Prompt -> Among the entries below, find all lines that include "inside" and copy them.

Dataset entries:

/-! ### Resets -/

/-- A reset around a canonical buffer establishes the invariant, whatever else it leaves (R450, R452). -/
theorem atReset_inv {buf : Memory} {cfg : Config} (hcfg : cfg.Legal) (hbuf : buf.Wf cfg.bufSize)
    (powerOns : Nat) (rdata : Word) (agenda : List Turn) : Inv (State.atReset buf cfg powerOns rdata agenda) where
  legal := hcfg
  buf_wf := hbuf
  busy_clear := nofun
  ccnext_le := Nat.zero_le _
  acc_lt := polyP_pos
  pr_clamped := by simp [Clamped, State.atReset]
  acc_zero _ := rfl
  no_context _ := ⟨rfl, rfl, rfl⟩
  no_poly _ := ⟨rfl, rfl⟩

theorem memory_nil_wf (n : Nat) : Memory.Wf n [] := ⟨.nil, nofun⟩

theorem powerOnWith_inv {cfg : Config} (hcfg : cfg.Legal) (agenda : List Turn) :
    Inv (State.powerOnWith cfg agenda) :=
  atReset_inv hcfg (memory_nil_wf _) _ _ _

theorem Inv.powerOn (h : Inv s) : Inv s.powerOn := atReset_inv h.legal (memory_nil_wf _) _ _ _

theorem Inv.softReset (h : Inv s) : Inv s.softReset := atReset_inv h.legal h.buf_wf _ _ _

/-! ### Updates of the state -/

/-- The agenda is no part of the invariant. -/
theorem Inv.withAgenda (h : Inv s) (rest : List Turn) : Inv { s with agenda := rest } := { h with }

theorem Inv.answer (h : Inv s) (v : Word) : Inv (s.answer v) := { h with }

theorem Inv.setAerr (h : Inv s) : Inv { s with aerr := true } := { h with }

/-- A completion leaves the engine idle, so nothing is asked of DONE and ERR (R403). -/
theorem Inv.finish (h : Inv s) (e : ErrCode) : Inv (s.finish e) := { h with busy_clear := nofun }

theorem Inv.completeError (h : Inv s) (e : ErrCode) : Inv (s.completeError e) := h.finish e

theorem Inv.issue (h : Inv s) (w : Word) : Inv (s.issue w) := { h with busy_clear := fun _ => ⟨rfl, rfl⟩ }

/-- A write to STATUS only clears DONE (R33). -/
theorem Inv.writeStatus (h : Inv s) (v : Word) : Inv (s.writeStatus v) :=
  { h with busy_clear := fun hb => by simp [h.busy_clear hb] }

theorem Inv.writeCtrl (h : Inv s) (v : Word) : Inv (s.writeCtrl v) := by
  unfold State.writeCtrl
  split
  · exact h.softReset
  · exact { h with }

/-- A write of bytes inside the buffer. -/
theorem Inv.memWrite (h : Inv s) {a : Nat} {B : List Byte} (hB : a + B.length ≤ s.cfg.bufSize) :
    Inv (s.memWrite a B) :=
  { h with buf_wf := putBytes_wf B h.buf_wf hB }

theorem Inv.mapMatrix (h : Inv s) (f : Vector Word 16 → Vector Word 16) : Inv (State.mapMatrix f s) := { h with }

/-- Loading the ChaCha20 context: COUNTER is a word, so CCNEXT starts below 2^32 (R220). -/
theorem Inv.loadContext (h : Inv s) (kw : Vector Word 8) (nw : Vector Word 3) : Inv (State.loadContext kw nw s) :=
  { h with ccnext_le := s.counter.isLt.le, no_context := nofun }

/-- A context that has been loaded may move its counter, up to 2^32 (R50, R223). -/
theorem Inv.setCcnext (h : Inv s) (hv : s.ccvalid = true) {n : Nat} (hn : n ≤ 2 ^ 32) : Inv { s with ccnext := n } :=
  { h with ccnext_le := hn, no_context := fun hf => absurd (hv.symm.trans hf) nofun }

/-! ### The effects of the commands -/

theorem Inv.pInitEffect (h : Inv s) : Inv (pInitEffect s) :=
  { h with
    acc_lt := polyP_pos
    pr_clamped := clampWords_clamped s.key
    acc_zero := fun _ => rfl
    no_poly := nofun }

theorem Inv.pTagEffect (h : Inv s) : Inv (pTagEffect s) :=
  { h with
    acc_lt := polyAcc_lt _ _ h.acc_lt
    acc_zero := fun hu => absurd rfl hu
    no_poly := nofun }

theorem Inv.ccBlockEffect (h : Inv s) (hdst : s.dst.toNat + 64 ≤ s.cfg.bufSize) (hv : s.ccvalid = true)
    (hn : s.ccnext + 1 ≤ 2 ^ 32) : Inv (ccBlockEffect s) :=
  (h.memWrite (by simpa using hdst)).setCcnext hv hn

theorem Inv.ccXorEffect (h : Inv s) (hdst : s.dst.toNat + s.len.toNat ≤ s.cfg.bufSize) (hv : s.ccvalid = true)
    (hn : s.ccnext + ceilDiv s.len.toNat 64 ≤ 2 ^ 32) : Inv (ccXorEffect s) :=
  (h.memWrite (by simpa using hdst)).setCcnext hv (by simpa [xorKs_next] using hn)

@[simp] theorem srcBytes_length (s : State) : s.srcBytes.length = s.len.toNat := by simp [State.srcBytes]

/-- The ciphertext is as long as the message, so it stays in (DST, LEN) (R304). -/
theorem Inv.sealEffect (h : Inv s) (kw : Vector Word 8) (nw : Vector Word 3)
    (hdst : s.dst.toNat + s.len.toNat ≤ s.cfg.bufSize) : Inv (sealEffect kw nw s) :=
  { h.memWrite (B := (sealMessage kw nw s.srcBytes s.aadBytes).1) (by simpa [sealMessage] using hdst) with }

/-- All that OPEN can give: nothing, or the message XORed with the keystream from counter 1 (R305). -/
theorem openMessage_eq_some {kw : Vector Word 8} {nw : Vector Word 3} {C A T P : List Byte}
    (h : openMessage kw nw C A T = some P) : P = (xorKs kw nw 1 C).1 := by
  unfold openMessage at h
  split at h
  · exact (Option.some.inj h).symm
  · cases h

/-- The plaintext is as long as the message, so it stays in (DST, LEN) (R305). -/
theorem Inv.openEffect (h : Inv s) (kw : Vector Word 8) (nw : Vector Word 3)
    (hdst : s.dst.toNat + s.len.toNat ≤ s.cfg.bufSize) : Inv (openEffect kw nw s) := by
  unfold Machine.openEffect
  split
  next P hP => exact h.memWrite (by simpa [openMessage_eq_some hP] using hdst)
  next => exact h

/-! ### Completion: what the checks of a command give its effect (R402, R403) -/

theorem checksOf_code_ne_ok (i : Instr) : ∀ c ∈ checksOf i, c.2 ≠ .ok := by
  cases i <;>
    simp [checksOf, aeadRegionChecks, chkDistinct, chkKey, chkNonce, chkTagLen, chkSrc, chkDst, chkDstBlock, chkAad,
      chkValid, chkCounter, chkBody, chkUnused, chkReady, chkAuth]

/-- A command that succeeds has passed each of its checks. -/
theorem check_passes {i : Instr} (hc : firstError s (checksOf i) = .ok) {c : Check} (hm : c ∈ checksOf i) :
    c.1 s = true :=
  (firstError_eq_ok (checksOf_code_ne_ok i)).1 hc c hm

/-- A command that checks the region (DST, LEN) has it inside the buffer when it succeeds (R106, R409). -/
theorem dst_fits {i : Instr} (hc : firstError s (checksOf i) = .ok) (hm : chkDst ∈ checksOf i) :
    s.dst.toNat + s.len.toNat ≤ s.cfg.bufSize :=
  of_decide_eq_true (check_passes hc hm)

theorem Inv.effectOf (h : Inv s) {i : Instr} (hc : firstError s (checksOf i) = .ok) : Inv (effectOf i s) := by
  cases i with
  | qr a b c d => exact h.mapMatrix fun X => qrx X a b c d
  | colrnd | diagrnd | dblrnd | perm20 | core20 => exact h.mapMatrix _
  | stldCc | stldHc | hchacha => exact { h with }
  | ccInit | xcInit => exact h.loadContext _ _
  | ccBlock =>
    have hdst := check_passes hc (c := chkDstBlock) (by simp [checksOf])
    have hv := check_passes hc (c := chkValid) (by simp [checksOf])
    have hn := check_passes hc (c := chkCounter fun _ => 1) (by simp [checksOf])
    exact h.ccBlockEffect (of_decide_eq_true hdst) hv (of_decide_eq_true hn)
  | ccXor =>
    have hv := check_passes hc (c := chkValid) (by simp [checksOf])
    have hn := check_passes hc (c := chkCounter fun s => ceilDiv s.len.toNat 64) (by simp [checksOf])
    exact h.ccXorEffect (dst_fits hc (by simp [checksOf])) hv (of_decide_eq_true hn)
  | pInit => exact h.pInitEffect
  | pTag => exact h.pTagEffect
  | aeadEnc | xaeadEnc => exact h.sealEffect _ _ (dst_fits hc (by simp [checksOf, aeadRegionChecks]))
  | aeadDec | xaeadDec => exact h.openEffect _ _ (dst_fits hc (by simp [checksOf, aeadRegionChecks]))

Solution to this task ->
/-- A write of bytes inside the buffer. -/
/-- A command that checks the region (DST, LEN) has it inside the buffer when it succeeds (R106, R409). -/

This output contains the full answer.